Is YYY the amount that they allowed (and disallowed the difference between XXX and YYY of $444)?

Do I get to claim the $444 in the next 5 years?

Thanks!


----------



## humble_pie (Jun 7, 2009)

jumbalaya said:


> ... I got my notice of reassessment which said the following:
> 
> "We have adjusted your claim for donations and gifts from XXX to the maximum allowable of YYY


wondering if you filled out & filed schedule 9 for donations? it would have produced the YYY figure, which then gets transposed to schedule 1 ...

good luck, it's true that any part of your actual $$ donation that you didn't get to claim this year will carry forward to future years


----------



## jumbalaya (Jan 17, 2013)

I did all this stuff on the computer, so if I was required to, I would've done it. I don't recall anything specifically 

I'm trying to figure out if the $444 is eligible or not... does "maximum allowable" mean "the only donations that qualified"?

they all should have been eligible imo.


----------



## Eclectic12 (Oct 20, 2010)

Perhaps I'm missing something but I can think of three reasons for CRA to disallow the $444.

The first is if it represents being over the 75% of net income (which is not supposed to be the case from what's posted).

The second is if the receipts supporting the $444 were from organisations that aren't allowed or the specific thing receipted isn't allowed (does not sound likely as I'd expect some form of write up saying to be more careful).

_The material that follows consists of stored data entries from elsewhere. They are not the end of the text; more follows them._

-- ==== Sys2Proof/Tests/Slice0.lean ====
section
/-! SUPPORT. Tests of the model, and for each statement with hypotheses a state and operands that meet them together. -/

namespace Sys2Proof.Tests

set_option Elab.async false

open Sys2Proof Sys2Proof.Machine

/-! ### Small states -/

/-- A cord of one in slot 0 of core 0, at rest, its window of 4 KiB resident. -/
def atRest : State := loadedPackage [] [] (.scalar loadCord 0) State.reset
/-- The same with the supervisor's image loaded. -/
def withImage : State := setCore atRest 0 (fun k => { k with handler := some { base := 0, size := 64, entry := 0 } })
/-- A state with registers of bank 0 written. -/
def putRegs (rs : List (Reg × Word)) (s : State) : State := rs.foldl (fun s x => setReg s x.1 x.2) s
/-- The next state of an instruction. -/
def after (i : Instr) (s : State) : State := stateOf s (exec i s)

/-- What holds of an optional value when it is there. -/
theorem of_some {α : Type} {o : Option α} {p : α → Bool} (h : o.all p = true) : ∀ x, o = some x → p x = true := by
  intro x e
  subst e
  simpa using h

/-- The same for a proposition that can be decided. -/
theorem of_some_prop {α : Type} {o : Option α} {p : α → Prop} [DecidablePred p] (h : o.all (fun x => decide (p x)) = true) : ∀ x, o = some x → p x := by
  intro x e
  subst e
  simpa using h

theorem atRest_quiet : quietCord atRest.cord := ⟨rfl, rfl, rfl, rfl, rfl, rfl, rfl⟩
theorem withImage_quiet : quietCord withImage.cord := ⟨rfl, rfl, rfl, rfl, rfl, rfl, rfl⟩
theorem withImage_room : trapRoom withImage := ⟨rfl, rfl, of_some_prop (by decide +kernel), by decide +kernel⟩
theorem atRest_calm : calm atRest := ⟨rfl, rfl, rfl, rfl, rfl, rfl, rfl⟩
theorem atRest_owns : ownsAt atRest 2097152 := by unfold ownsAt; decide +kernel

/-! ### Witnesses: scalar words -/

theorem wit_ScalarArithmeticFrame_single : scalarDest (.add 3 1 2) = some 3 ∧ ∃ t, exec (.add 3 1 2) atRest = .next t := ⟨rfl, _, rfl⟩
theorem wit_ScalarArithmeticFrame_mask : scalarDest (.li 63 1) = some 63 ∧ ∃ t, exec (.li 63 1) atRest = .next t := ⟨rfl, _, rfl⟩
theorem wit_ScalarArithmeticFrame_pair : (58 : Reg).toNat % 2 = 0 ∧ (∃ t, exec (.dadd 58 2 4) atRest = .next t) ∧ ∃ t, exec (.dsub 58 2 4) atRest = .next t :=
  ⟨rfl, ⟨_, rfl⟩, ⟨_, rfl⟩⟩

/-- Registers for branches: s2 is 0, s3 is -1, s4 is 1, s6 is 4, s8 is 2, s58 is 8. -/
def branchRegs : State := putRegs [(3, -1), (4, 1), (6, 4), (8, 2), (58, 8)] withImage

theorem wit_BranchesComplete_conditions :
    (reg branchRegs 2).toInt = 0 ∧ (reg branchRegs 3).toInt < 0 ∧ 0 < (reg branchRegs 4).toInt ∧ ¬(reg branchRegs 4).toInt ≤ 0 ∧ ¬(0 ≤ (reg branchRegs 3).toInt) ∧
      (reg branchRegs 3).toInt ≠ 0 := by decide +kernel
theorem wit_BranchesComplete_targets : (reg branchRegs 6).toNat % 4 = 0 ∧ (reg branchRegs 58).toNat % 4 = 0 := by decide +kernel

theorem wit_NopDoesNothing_illegal : (0x7C000041#32).extractLsb' 26 6 = 0x1F#6 ∧ (0x7C000041#32).extractLsb' 4 4 = 4#4 ∧ 0x7C000041#32 ≠ 0x7C000040#32 ∧
    quietCord withImage.cord ∧ trapRoom withImage := ⟨by decide, by decide, by decide, withImage_quiet, withImage_room⟩
theorem wit_NopDoesNothing_effect : atRest.cord.frag.after = none := rfl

The third is if the donations are from more than five years in the past, which this link say is the limit (plus I seem to recall this in a tax book I've read).
http://www.cra-arc.gc.ca/chrts-gvng/dnrs/svngs/clmng1-eng.html

Note that if one isn't already over the 75% net income threshold on a previous year tax return - one may be able to file an adjustment to a previous year tax return to make use of the old receipt.


Other than these reasons - I'm not aware of what the rejection could be based on.
If it's not clear, I'd be phoning CRA to get a better explaination (and hopefully avoid any issues going forward). 

Cheers


----------



## Eclectic12 (Oct 20, 2010)

jumbalaya said:


> I did all this stuff on the computer, so if I was required to, I would've done it. I don't recall anything specifically


So in theory, you should have the original file to be able to confirm.




jumbalaya said:


> I'm trying to figure out if the $444 is eligible or not... does "maximum allowable" mean "the only donations that qualified"?
> they all should have been eligible imo.

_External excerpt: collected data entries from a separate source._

/-- R139, R159: the echo timer's phase fires exactly when PV = 1 and (NOW - PT) mod 2^32 has reached
ECHO_TIMEOUT_TICKS, emits COLLISION_DETECTED with reason ECHO_TIMEOUT, clears PV and forgets the kind; TXSEQ is not
changed. In a whole tick the capture comes first: a burst that ends at the tick the timer runs out is resolved against
the descriptor and the timeout does not fire (R159; in R235 the spec's own inference); only where no burst ends does the
timeout fire. -/
def Obligations.EchoTimerByRule : Prop :=
  (∀ s : State,
    (s.pending.valid = true →
      s.cfg.echoTimeoutTicks.toNat ≤ (s.now.toNat + 2 ^ 32 - s.pending.start.toNat) % 2 ^ 32 →
      ∃ p : Pending, p.valid = false ∧ echoPhase s =
        { emit (.collisionDetected .echoTimeout) s with pending := p, lastKind := .unknown })
    ∧ (s.pending.valid = false
        ∨ (s.now.toNat + 2 ^ 32 - s.pending.start.toNat) % 2 ^ 32 < s.cfg.echoTimeoutTicks.toNat →
      echoPhase s = s))
  ∧ ∀ (l : Level) (s : State), s.pending.valid = true →
    let limit := match l with | .idle => s.cfg.longIdleTicks.toNat | .active => s.cfg.busFailTicks.toNat
    let push := fun (p : List CapPulse) (x : CapPulse) => if p.length < 80 then p ++ [x] else p
    let expired := s.cfg.echoTimeoutTicks.toNat ≤ (s.now.toNat + 2 ^ 32 - s.pending.start.toNat) % 2 ^ 32
    let burstEnds := fun burst : List CapPulse => ∃ p lv n, s.cap = .run p lv n ∧ ∃ n' : Reg24,
      limit ≤ n'.toNat
        ∧ ((l = lv ∧ n'.toNat = min (n.toNat + 1) (2 ^ 24 - 1) ∧ burst = push p ⟨l, n'⟩)
          ∨ (l ≠ lv ∧ n' = 1 ∧ burst = push (push p ⟨lv, n⟩) ⟨l, n'⟩))
    (∀ burst, burstEnds burst →
      (tickStep l s).evq = (resolve burst s).evq ∧ (tickStep l s).evqOvf = (resolve burst s).evqOvf
        ∧ (s.evq.length < 16 →
          ∃ ev, (tickStep l s).evq = s.evq ++ [ev] ∧ ev ≠ .collisionDetected .echoTimeout))
    ∧ ((∀ burst, ¬ burstEnds burst) → expired →
      (s.evq.length < 16 → (tickStep l s).evq = s.evq ++ [.collisionDetected .echoTimeout])
      ∧ (16 ≤ s.evq.length → (tickStep l s).evq = s.evq ∧ (tickStep l s).evqOvf = true))
    ∧ ((∀ burst, ¬ burstEnds burst) → ¬ expired →
      (tickStep l s).evq = s.evq ∧ (tickStep l s).evqOvf = s.evqOvf ∧ (tickStep l s).pending = s.pending)

/-- R160, R161: one tick of the sequencer. -/
def Obligations.SequencerByRule : Prop :=
  ∀ s : State,
    (∀ d n k, s.txseq = .send d n k →
      (k + 1 = (2 * n.bits + 4) * s.cfg.teTicks.toNat → sequencerPhase s = { s with txseq := .idle })
      ∧ (k + 1 ≠ (2 * n.bits + 4) * s.cfg.teTicks.toNat → sequencerPhase s = { s with txseq := .send d n (k + 1) }))
    ∧ (s.txseq = .brk 1 → sequencerPhase s = { s with txseq := .idle, cap := .wait, lastKind := .unknown })
    ∧ (∀ r, s.txseq = .brk (r + 2) → sequencerPhase s = { s with txseq := .brk (r + 1) })
    ∧ (s.txseq = .idle → sequencerPhase s = s)

/-- R162, R163: the transmit start at the end of a tick. -/
def Obligations.TxStartByRule : Prop :=
  ∀ s : State,
    (∀ r rest, s.txq = r :: rest → s.en = true → s.txseq = .idle → s.pending.valid = false → s.cap = .wait →
      s.line = .idle →
      (if s.lastKind = .fwd then s.cfg.gapFwdTicks.toNat else s.cfg.gapBwdTicks.toNat) ≤ s.idleCnt.toNat →
      startPhase s = { s with
        txq := rest, txseq := .send r.data r.len 0, pending := ⟨true, r.data, r.len, s.now + 1⟩ })
    ∧ (s.txq = [] ∨ s.en = false ∨ s.txseq ≠ .idle ∨ s.pending.valid = true ∨ s.cap ≠ .wait ∨ s.line = .active
        ∨ s.idleCnt.toNat < (if s.lastKind = .fwd then s.cfg.gapFwdTicks.toNat else s.cfg.gapBwdTicks.toNat) →
      startPhase s = s)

Since you are under 75% of net income - without more info, the most likely issue is that there's something wrong with the $444.
The reasons I can think of, suggest they also won't be allowed in future years.

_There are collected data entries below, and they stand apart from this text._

theorem invariant_exec {s t : State} (i : Instr) (h : Invariant s) (ht : exec i s = .next t) : Invariant t := by
  cases i with
  | nop => cases ht; exact invariant_respond _ _ h
  | tx8 d => cases ht; exact invariant_txRequest _ _ h
  | tx16 d => cases ht; exact invariant_txRequest _ _ h
  | tx24 d => cases ht; exact invariant_txRequest _ _ h
  | brk => cases ht; exact invariant_breakCommand h
  | evpop => cases ht; exact invariant_popEvent h
  | evflush => cases ht; exact invariant_respond _ _ (invariant_dropEvents h (Nat.zero_le _))
  | status => cases ht; exact invariant_respond _ _ h
  | cfgw idx v =>
    simp only [exec, execCfgw] at ht
    split at ht <;> cases ht
    · exact invariant_writeRegister _ v h
    · exact invariant_raise _ h
  | cfgr idx =>
    simp only [exec, execCfgr] at ht
    split at ht <;> cases ht
    · exact invariant_respond _ _ h
    · exact invariant_raise _ h
  | clrf m => cases ht; exact invariant_respond _ _ (invariant_clearOvf m h)
  | rdnow => cases ht; exact invariant_respond _ _ h
  | rdedge => cases ht; exact invariant_respond _ _ h

theorem invariant_commandStep {s t : State} (w : Word) (h : Invariant s) (ht : commandStep w s = .next t) :
    Invariant t := by
  unfold commandStep at ht
  split at ht
  · exact invariant_exec _ h ht
  · cases ht; exact invariant_raise _ h

/-! ### The step of the machine -/

theorem invariant_takeInput {s : State} (h : Invariant s) : Invariant (takeInput s) := by
  obtain ⟨-, -, e⟩ | ⟨_, _, -, -, e⟩ := takeInput_cases s <;> rw [e]
  · exact { h with }
  · exact { h with }

theorem invariant_runInput {s t : State} (x : Input) (h : Invariant s) (ht : runInput x s = .next t) :
    Invariant t := by
  cases x with
  | command w => exact invariant_commandStep w h ht
  | tick ext => cases ht; exact invariant_tickStep _ (invariant_envTick _ h)
  | tickSense pin => cases ht; exact invariant_tickStep _ (invariant_envTick _ h)
  | resetTick offered => cases ht; exact invariant_resetStep s

/-- Settles O59: each input of a step is a command, a tick or a reset, and every operation these are made of keeps the
invariant; the tick's phases 6 to 8 do so together. -/
theorem invariantKeptByStep : Obligations.InvariantKeptByStep := by
  unfold Obligations.InvariantKeptByStep
  intro s t h ht
  exact invariant_runInput _ (invariant_takeInput h) ht

end Sys2Proof.Machine
end

section
/-! PROOFS. Noninterference of the responses (10_state.md R44): each operation a command is made of answers alike in two
states that differ only in what R44 hides. -/

namespace Sys2Proof.Machine

/-- Two states agree on everything R44 lets a response depend on. -/
structure LooksAlike (s s' : State) : Prop where
  cfg : s.cfg = s'.cfg
  now : s.now = s'.now
  line : s.line = s'.line
  lastEdge : s.lastEdge = s'.lastEdge
  idleCnt : s.idleCnt = s'.idleCnt
  lastKind : s.lastKind = s'.lastKind
  capRun : s.capRun = s'.capRun
  txBusy : s.txBusy = s'.txBusy
  breakActive : s.breakActive = s'.breakActive
  pendingValid : s.pending.valid = s'.pending.valid
  txqLength : s.txq.length = s'.txq.length
  evq : s.evq = s'.evq
  evqOvf : s.evqOvf = s'.evqOvf

/-- Two states hold the same response on the ports (R43). -/
def SameResponse (t t' : State) : Prop := t.rspStatus = t'.rspStatus ∧ t.rspData = t'.rspData

theorem sameResponse_respond (st : Status) {d d' : Word} (t t' : State) (h : d = d') :
    SameResponse (respond st d t) (respond st d' t') := ⟨rfl, h⟩

theorem sameResponse_raise (st : Status) (t t' : State) : SameResponse (raise st t) (raise st t') := ⟨rfl, rfl⟩

section
variable {s s' : State}

theorem LooksAlike.en (h : LooksAlike s s') : s.en = s'.en := by
  unfold State.en; rw [h.cfg]

/-- TXSEQ is idle exactly when STATUS shows neither a frame nor a break (R81). -/
theorem txseq_ne_idle_iff (s : State) : s.txseq ≠ .idle ↔ s.txBusy = true ∨ s.breakActive = true := by
  cases hseq : s.txseq <;> simp [State.txBusy, State.breakActive, hseq]

theorem LooksAlike.txseq_ne_idle (h : LooksAlike s s') : s.txseq ≠ .idle ↔ s'.txseq ≠ .idle := by
  rw [txseq_ne_idle_iff, txseq_ne_idle_iff, h.txBusy, h.breakActive]

theorem LooksAlike.statusWord (h : LooksAlike s s') : s.statusWord = s'.statusWord := by
  have hirq : s.irq = s'.irq := by unfold State.irq State.irqEn; rw [h.cfg, h.evq]
  have hgap : s.gapOk = s'.gapOk := by unfold State.gapOk; rw [h.line, h.cfg, h.lastKind, h.idleCnt]
  have hflags : s.statusFlags = s'.statusFlags := by
    unfold State.statusFlags
    rw [h.evqOvf, h.capRun, hgap, h.line, h.pendingValid, h.breakActive, h.txBusy, h.en]
  unfold State.statusWord
  rw [hirq, h.evq, h.txqLength, h.lastKind, hflags]

theorem sameResponse_txRequest (len : FrameLen) (d : Reg24) (h : LooksAlike s s') :
    SameResponse (txRequest len d s) (txRequest len d s') := by
  unfold txRequest
  rw [h.en, h.txqLength]
  split
  · exact sameResponse_raise _ _ _
  · split
    · exact sameResponse_raise _ _ _
    · split
      · exact sameResponse_raise _ _ _
      · exact sameResponse_respond _ _ _ rfl

theorem sameResponse_breakCommand (h : LooksAlike s s') :
    SameResponse (breakCommand s) (breakCommand s') := by
  unfold breakCommand
  simp only [h.en, h.txseq_ne_idle, h.pendingValid]
  split
  · exact sameResponse_raise _ _ _
  · split
    · exact sameResponse_raise _ _ _
    · exact sameResponse_respond _ _ _ rfl

theorem sameResponse_popEvent (h : LooksAlike s s') : SameResponse (popEvent s) (popEvent s') := by
  unfold popEvent
  rw [h.evq]
  split
  · exact sameResponse_respond _ _ _ rfl
  · exact sameResponse_respond _ _ _ rfl

theorem sameResponse_writeTiming (r : CfgReg) (v : Reg24) (h : LooksAlike s s') :
    SameResponse (writeTiming r v s) (writeTiming r v s') := by
  unfold writeTiming
  rw [h.en]
  split
  · exact sameResponse_raise _ _ _
  · split
    · exact sameResponse_raise _ _ _
    · exact sameResponse_respond _ _ _ rfl

theorem sameResponse_writeCtrl (v : Reg24) (h : LooksAlike s s') :
    SameResponse (writeCtrl v s) (writeCtrl v s') := by
  unfold writeCtrl
  rw [h.en, h.cfg]
  split
  · exact sameResponse_raise _ _ _
  · split
    · exact sameResponse_raise _ _ _
    · exact sameResponse_respond _ _ _ rfl

theorem sameResponse_writeRegister (r : CfgReg) (v : Reg24) (h : LooksAlike s s') :
    SameResponse (writeRegister r v s) (writeRegister r v s') := by
  rw [writeRegister_eq, writeRegister_eq]
  split
  · exact sameResponse_writeCtrl v h
  · exact sameResponse_writeTiming r v h

theorem sameResponse_exec {t t' : State} (i : Instr) (h : LooksAlike s s') (ht : exec i s = .next t)
    (ht' : exec i s' = .next t') : SameResponse t t' := by
  cases i with
  | nop => cases ht; cases ht'; exact sameResponse_respond _ _ _ rfl
  | tx8 d => cases ht; cases ht'; exact sameResponse_txRequest _ d h
  | tx16 d => cases ht; cases ht'; exact sameResponse_txRequest _ d h
  | tx24 d => cases ht; cases ht'; exact sameResponse_txRequest _ d h
  | brk => cases ht; cases ht'; exact sameResponse_breakCommand h
  | evpop => cases ht; cases ht'; exact sameResponse_popEvent h
  | evflush => cases ht; cases ht'; exact sameResponse_respond _ _ _ (by rw [h.evq])
  | status => cases ht; cases ht'; exact sameResponse_respond _ _ _ h.statusWord
  | cfgw idx v =>
    cases hr : CfgReg.ofIdx idx with
    | some r =>
      simp only [exec, execCfgw, hr] at ht ht'
      cases ht; cases ht'
      exact sameResponse_writeRegister _ v h
    | none =>
      simp only [exec, execCfgw, hr] at ht ht'
      cases ht; cases ht'
      exact sameResponse_raise _ _ _
  | cfgr idx =>
    cases hr : CfgReg.ofIdx idx with
    | some r =>
      simp only [exec, execCfgr, hr] at ht ht'
      cases ht; cases ht'
      exact sameResponse_respond _ _ _ (by rw [h.cfg])
    | none =>
      simp only [exec, execCfgr, hr] at ht ht'
      cases ht; cases ht'
      exact sameResponse_raise _ _ _
  | clrf m => cases ht; cases ht'; exact sameResponse_respond _ _ _ rfl
  | rdnow => cases ht; cases ht'; exact sameResponse_respond _ _ _ h.now
  | rdedge => cases ht; cases ht'; exact sameResponse_respond _ _ _ h.lastEdge

end

/-- Settles O28: R44's premises are `LooksAlike`, and every command answers alike in states that look alike. -/
theorem responsesHideInternals : Obligations.ResponsesHideInternals := by
  unfold Obligations.ResponsesHideInternals
  intro i s s' t t' hcfg hnow hline hedge hidle hkind hcap hbusy hbrk hpv htxq hevq hovf ht ht'
  exact sameResponse_exec i ⟨hcfg, hnow, hline, hedge, hidle, hkind, hcap, hbusy, hbrk, hpv, htxq, hevq, hovf⟩ ht ht'

end Sys2Proof.Machine
end

section
/-! PROOFS. Where LAST_KIND can come from in a tick step (10_state.md R36): phase by phase, and over the whole tick. -/

namespace Sys2Proof.Machine

/-- From `s` to `t` LAST_KIND is kept, or it becomes unknown, or it is the kind of a valid frame whose event, sent or
received, is the one event queued (R36, R134, R135). -/
def KindByEvents (s t : State) : Prop :=
  t.lastKind = s.lastKind ∨ t.lastKind = .unknown
    ∨ ∃ len v, (t.evq = s.evq ++ [.txCompleted len v] ∨ t.evq = s.evq ++ [.frameReceived len v])
      ∧ t.lastKind = len.kind

/-- A later phase that queues nothing and keeps LAST_KIND or forgets it adds nothing to where LAST_KIND comes from. -/
theorem KindByEvents.trans_quiet {s t u : State} (h : KindByEvents s t)
    (hu : (u.lastKind = t.lastKind ∧ u.evq = t.evq) ∨ u.lastKind = .unknown) : KindByEvents s u := by
  obtain ⟨hkind, hevq⟩ | hkind := hu
  · unfold KindByEvents at h ⊢
    rw [hkind, hevq]
    exact h
  · exact .inr (.inl hkind)

/-- With room in EVQ `emit` queues its event (R165). -/
theorem emit_evq_of_room (ev : Event) {s : State} (hroom : s.evq.length < Config.evqDepth) :
    (emit ev s).evq = s.evq ++ [ev] := by
  rw [emit, if_pos hroom]

theorem resolve_kindByEvents (b : List CapPulse) {s : State} (hroom : s.evq.length < Config.evqDepth) :
    KindByEvents s (resolve b s) := by
  unfold resolve
  cases hpv : s.pending.valid
  · obtain e | ⟨_, _, hev, e⟩ := resolveResult_nothing_pending (decodeBurst s.cfg (b.map CapPulse.pulse)) s hpv <;>
      rw [e]
    · exact .inl rfl
    · cases hev with
      | received len v => exact .inr (.inr ⟨len, v, .inr (emit_evq_of_room _ hroom), rfl⟩)
      | error => exact .inr (.inl rfl)
      | busFailure => exact .inr (.inl rfl)
  · obtain ⟨_, _, _, hev, -, e⟩ := resolveResult_pending (decodeBurst s.cfg (b.map CapPulse.pulse)) s hpv
    rw [e]
    cases hev with
    | completed => exact .inr (.inr ⟨_, _, .inl (emit_evq_of_room _ hroom), rfl⟩)
    | collision => exact .inr (.inl rfl)
    | busFailure => exact .inr (.inl rfl)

The question is what is the ineligibility based on.


Cheers


----------



## jumbalaya (Jan 17, 2013)

yeah... seems like there's somethiing wrong with the $444. I remember when adding things up, 2 of the donations added to $444. maybe luck, maybe not. I guess I'll have to call in. was hoping for a quick answer to how the YYY was calculated.... thought I missed something.

i'll check the original file to confirm tonight.

all donations were within 5 years.

thanks humble_pie and Eclectic12!


----------



## heyjude (May 16, 2009)

The government changed the rules recently to make the list of eligible charities shorter. Only Canadian charities in good standing with Revenue Canada are eligible. For example, I wanted to donate to the Malala Foundation, but I found that it was not on the list because it is registered abroad.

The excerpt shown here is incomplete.